Diante desse cenário, gostaria de apontar alguns desafios:
O acolhimento ao Lucas já está sendo feito pela comunidade artista e por grande parte da sociedade, que se identificou com a dor dele. A solidariedade sempre foi nosso mote. Mas insisto que a situação do Lucas deve ser um alerta para olharmos com carinho para outras juventudes adoecidas emocionalmente;
Outras pautas raciais seríssimas estão em jogo, não podemos permitir nos perdermos por conta da promoção intencional das nossas fragilidades;
Nós militantes pretos e pretas devemos nos atentar para a relação entre discurso e prática. Muitos de nós não falamos e nem defendemos mais quem verdadeiramente é nosso público. A arrogância há tempos nos assombra e nós temos uma dificuldade enorme de autoavaliação;
Sei que vou apanhar nessa: até para exigirmos de KarolcomKa, Nego Di, Lumena e Projota, devemos ser fraternos. O discurso punitivo a esses não mudará o mal que esse programa nos causou. O sistema já cumpre esse papel punitivo de forma bem orquestrada.

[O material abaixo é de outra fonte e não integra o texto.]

-- ==== Sys2Proof/Machine/Clock.lean ====
section
/-! DEFINITION. Events of the Timing Unit (08): the tick, the trim, the status period, DAY_START. -/

namespace Sys2Proof.Machine

open Sys2Proof

/-- TICK (R148): while RESET is held low the divider alone runs. -/
def execTick (s : State) : Host.Outcome State Fault Refusal :=
  .next (if s.pins.resetLow then { s with refMoment := s.tickStart + cyclesPerTick } else s.tickAll)

/-- CLOCK_TRIM (R159). -/
def execClockTrim (s : State) : Host.Outcome State Fault Refusal := onEvent s s.tiu.trimDue State.trimClock

/-- The rebuild timer's fallback: the second status period after the entry to REBUILD is taken as its expiry (R64). -/
def State.rebuildPeriod (s : State) : State :=
  match s.cfl.start, s.hoe.rebuildFallback with
  | .rebuild, some n =>
    if n ≤ 1 then s.rebuildExpires else { s with hoe := { s.hoe with rebuildFallback := some (n - 1) } }
  | _, _ => s

/-- The status period (R152, R171, R144; log 39): lines are formed when the node is in RUNNING as the period comes. -/
def State.statusPeriod (s : State) : State :=
  let s1 := s.updChan 4 (fun c => { c with expiryDue := false })
  let s2 := s1.rebuildPeriod.formStatus
  if s.isRunning then s2.showLines else s2

/-- STATUS_PERIOD (R152). -/
def execStatusPeriod (s : State) : Host.Outcome State Fault Refusal :=
  onEvent s (s.chan 4).expiryDue State.statusPeriod

/-- DAY_START (R157, R189). -/
def execDayStart (s : State) : Host.Outcome State Fault Refusal :=
  onDirectiveKind s (fun d => match d with | .dayStart _ => true | _ => false)

end Sys2Proof.Machine
end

Enquanto refletia sobre os acontecimentos do BBB, as dores, angústias e brigas causadas entre nós, maratonei a 2ª temporada da série Pose. Uma narrativa das décadas de 80 e 90, que permeia a vida de gays e da população trans preta e periférica de Nova Iorque, vivendo à margem e numa luta contra o vírus da AIDS. Por mais disputas que houvesse entre as “Casas” nos bailes, a série nos provoca: quando um irmão ou irmã sofre, toda a comunidade vai à defesa, simplesmente por saber que o racismo e a LGTBfobia atingem a todes.
Segue uma boa dica de como é desafioso para nós não permitirmos que esse jogo enfraqueça nossa militância e história. Li na internet que estão ameaçando o filho da CarolComka, um menino de 15 anos. O que ele tem a ver com os erros da mãe? Defendemos o Lucas, mas fazemos violência com outro jovem?
Já temos dores demais, a cada corpo preto tombado e massacrado cotidianamente. Não podemos nos permitir a mais esse massacre orquestrado. Eles lucram e nós perdemos.
Por fim, se eu pudesse dizer algo aos companheiros e companheiras que lá estão, traria um pouco da minha experiência profissional como educadora social. É muito fácil condenar, apontar o dedo, questionar um jovem negro periférico. Difícil e desafioso é estender a mão, num gesto concreto de fraternidade e acolhimento. É mais fácil desistir do que ter o trabalho de resgatar. Acredito que Lumena entendeu bem o recado nessa noite de domingo…
Não permitamos que o BBB seja para nós mais um instrumento de massacre!